= Stored data =
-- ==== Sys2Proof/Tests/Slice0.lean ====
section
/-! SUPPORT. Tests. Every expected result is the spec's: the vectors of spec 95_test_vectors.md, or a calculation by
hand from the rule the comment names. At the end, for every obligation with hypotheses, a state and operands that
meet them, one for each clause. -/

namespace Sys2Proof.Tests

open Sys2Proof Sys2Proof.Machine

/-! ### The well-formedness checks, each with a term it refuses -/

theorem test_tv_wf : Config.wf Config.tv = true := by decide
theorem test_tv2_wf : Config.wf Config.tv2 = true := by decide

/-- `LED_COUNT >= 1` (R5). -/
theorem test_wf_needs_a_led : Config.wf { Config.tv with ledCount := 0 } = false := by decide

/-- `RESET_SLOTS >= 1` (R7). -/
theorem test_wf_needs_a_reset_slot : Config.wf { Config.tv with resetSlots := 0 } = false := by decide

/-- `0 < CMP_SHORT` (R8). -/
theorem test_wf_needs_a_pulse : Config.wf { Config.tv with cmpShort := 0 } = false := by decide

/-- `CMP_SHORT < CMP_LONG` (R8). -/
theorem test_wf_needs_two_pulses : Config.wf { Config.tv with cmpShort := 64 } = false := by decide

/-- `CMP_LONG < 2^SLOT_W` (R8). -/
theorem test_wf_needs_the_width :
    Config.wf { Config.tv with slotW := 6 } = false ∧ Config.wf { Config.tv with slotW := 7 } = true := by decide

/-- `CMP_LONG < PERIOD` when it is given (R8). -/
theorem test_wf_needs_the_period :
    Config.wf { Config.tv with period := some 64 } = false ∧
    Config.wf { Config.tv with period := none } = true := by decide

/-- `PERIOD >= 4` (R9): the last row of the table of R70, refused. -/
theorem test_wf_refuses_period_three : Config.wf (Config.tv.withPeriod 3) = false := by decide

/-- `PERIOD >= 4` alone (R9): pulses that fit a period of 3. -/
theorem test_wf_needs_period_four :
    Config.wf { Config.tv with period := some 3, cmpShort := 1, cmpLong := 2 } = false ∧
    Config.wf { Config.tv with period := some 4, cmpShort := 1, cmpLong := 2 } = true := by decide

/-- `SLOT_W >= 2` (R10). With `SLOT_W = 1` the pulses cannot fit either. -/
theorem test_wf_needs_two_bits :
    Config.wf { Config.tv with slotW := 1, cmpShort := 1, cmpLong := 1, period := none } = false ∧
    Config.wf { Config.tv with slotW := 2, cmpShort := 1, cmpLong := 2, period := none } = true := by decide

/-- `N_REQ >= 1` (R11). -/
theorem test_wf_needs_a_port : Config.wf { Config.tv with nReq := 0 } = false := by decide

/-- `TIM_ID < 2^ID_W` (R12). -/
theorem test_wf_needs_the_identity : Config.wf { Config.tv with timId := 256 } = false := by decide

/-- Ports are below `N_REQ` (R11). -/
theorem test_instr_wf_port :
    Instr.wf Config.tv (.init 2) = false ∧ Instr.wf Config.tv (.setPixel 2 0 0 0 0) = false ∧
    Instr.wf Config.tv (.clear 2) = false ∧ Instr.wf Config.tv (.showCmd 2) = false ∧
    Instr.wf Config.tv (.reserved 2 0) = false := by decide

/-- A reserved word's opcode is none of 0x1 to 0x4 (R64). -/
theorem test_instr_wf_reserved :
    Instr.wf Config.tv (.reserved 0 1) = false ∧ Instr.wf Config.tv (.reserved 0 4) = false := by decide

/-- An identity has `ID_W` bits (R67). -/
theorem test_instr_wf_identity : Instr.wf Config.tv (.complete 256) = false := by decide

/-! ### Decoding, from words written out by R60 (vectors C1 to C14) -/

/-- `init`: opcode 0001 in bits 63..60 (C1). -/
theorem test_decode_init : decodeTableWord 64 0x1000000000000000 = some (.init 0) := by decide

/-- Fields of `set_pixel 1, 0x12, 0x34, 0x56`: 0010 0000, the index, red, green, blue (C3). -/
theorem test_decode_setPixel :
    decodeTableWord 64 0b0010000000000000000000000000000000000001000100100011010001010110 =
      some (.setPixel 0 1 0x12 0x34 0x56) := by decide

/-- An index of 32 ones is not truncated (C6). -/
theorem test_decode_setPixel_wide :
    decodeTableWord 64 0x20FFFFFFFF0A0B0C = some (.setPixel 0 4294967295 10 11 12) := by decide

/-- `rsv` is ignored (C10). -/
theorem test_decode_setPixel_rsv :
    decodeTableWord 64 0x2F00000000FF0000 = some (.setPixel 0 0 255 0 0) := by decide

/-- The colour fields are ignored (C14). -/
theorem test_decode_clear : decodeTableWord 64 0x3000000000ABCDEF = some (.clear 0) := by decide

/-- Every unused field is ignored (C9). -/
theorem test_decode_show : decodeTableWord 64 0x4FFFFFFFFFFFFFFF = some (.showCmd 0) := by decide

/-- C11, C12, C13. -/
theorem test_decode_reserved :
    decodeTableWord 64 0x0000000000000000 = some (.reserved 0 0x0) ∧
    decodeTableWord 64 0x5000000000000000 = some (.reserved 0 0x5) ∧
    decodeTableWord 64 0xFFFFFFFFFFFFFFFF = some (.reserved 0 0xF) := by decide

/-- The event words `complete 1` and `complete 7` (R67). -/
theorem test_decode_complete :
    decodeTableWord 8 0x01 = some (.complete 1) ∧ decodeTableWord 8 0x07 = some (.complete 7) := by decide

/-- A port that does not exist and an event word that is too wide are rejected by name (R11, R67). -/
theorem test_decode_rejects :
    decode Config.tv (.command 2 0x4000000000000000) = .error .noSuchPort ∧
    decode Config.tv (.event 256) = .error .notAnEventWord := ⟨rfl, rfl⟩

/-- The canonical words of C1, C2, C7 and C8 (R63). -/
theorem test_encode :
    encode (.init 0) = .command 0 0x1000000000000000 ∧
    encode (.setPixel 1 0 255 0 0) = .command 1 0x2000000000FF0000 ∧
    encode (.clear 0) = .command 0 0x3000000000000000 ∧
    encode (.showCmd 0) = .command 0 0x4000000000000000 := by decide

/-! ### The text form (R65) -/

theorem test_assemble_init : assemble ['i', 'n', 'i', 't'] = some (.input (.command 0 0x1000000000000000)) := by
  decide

= Exercise requirements =
Copy the records above exactly, beginning at the line that contains "blue (C3). -/" and stopping after the line that contains "decodeTableWord 8 0x01".

= Response to this task =
/-- Fields of `set_pixel 1, 0x12, 0x34, 0x56`: 0010 0000, the index, red, green, blue (C3). -/
theorem test_decode_setPixel :
    decodeTableWord 64 0b0010000000000000000000000000000000000001000100100011010001010110 =
      some (.setPixel 0 1 0x12 0x34 0x56) := by decide

/-- An index of 32 ones is not truncated (C6). -/
theorem test_decode_setPixel_wide :
    decodeTableWord 64 0x20FFFFFFFF0A0B0C = some (.setPixel 0 4294967295 10 11 12) := by decide

/-- `rsv` is ignored (C10). -/
theorem test_decode_setPixel_rsv :
    decodeTableWord 64 0x2F00000000FF0000 = some (.setPixel 0 0 255 0 0) := by decide

/-- The colour fields are ignored (C14). -/
theorem test_decode_clear : decodeTableWord 64 0x3000000000ABCDEF = some (.clear 0) := by decide

/-- Every unused field is ignored (C9). -/
theorem test_decode_show : decodeTableWord 64 0x4FFFFFFFFFFFFFFF = some (.showCmd 0) := by decide

/-- C11, C12, C13. -/
theorem test_decode_reserved :
    decodeTableWord 64 0x0000000000000000 = some (.reserved 0 0x0) ∧
    decodeTableWord 64 0x5000000000000000 = some (.reserved 0 0x5) ∧
    decodeTableWord 64 0xFFFFFFFFFFFFFFFF = some (.reserved 0 0xF) := by decide

/-- The event words `complete 1` and `complete 7` (R67). -/
theorem test_decode_complete :
    decodeTableWord 8 0x01 = some (.complete 1) ∧ decodeTableWord 8 0x07 = some (.complete 7) := by decide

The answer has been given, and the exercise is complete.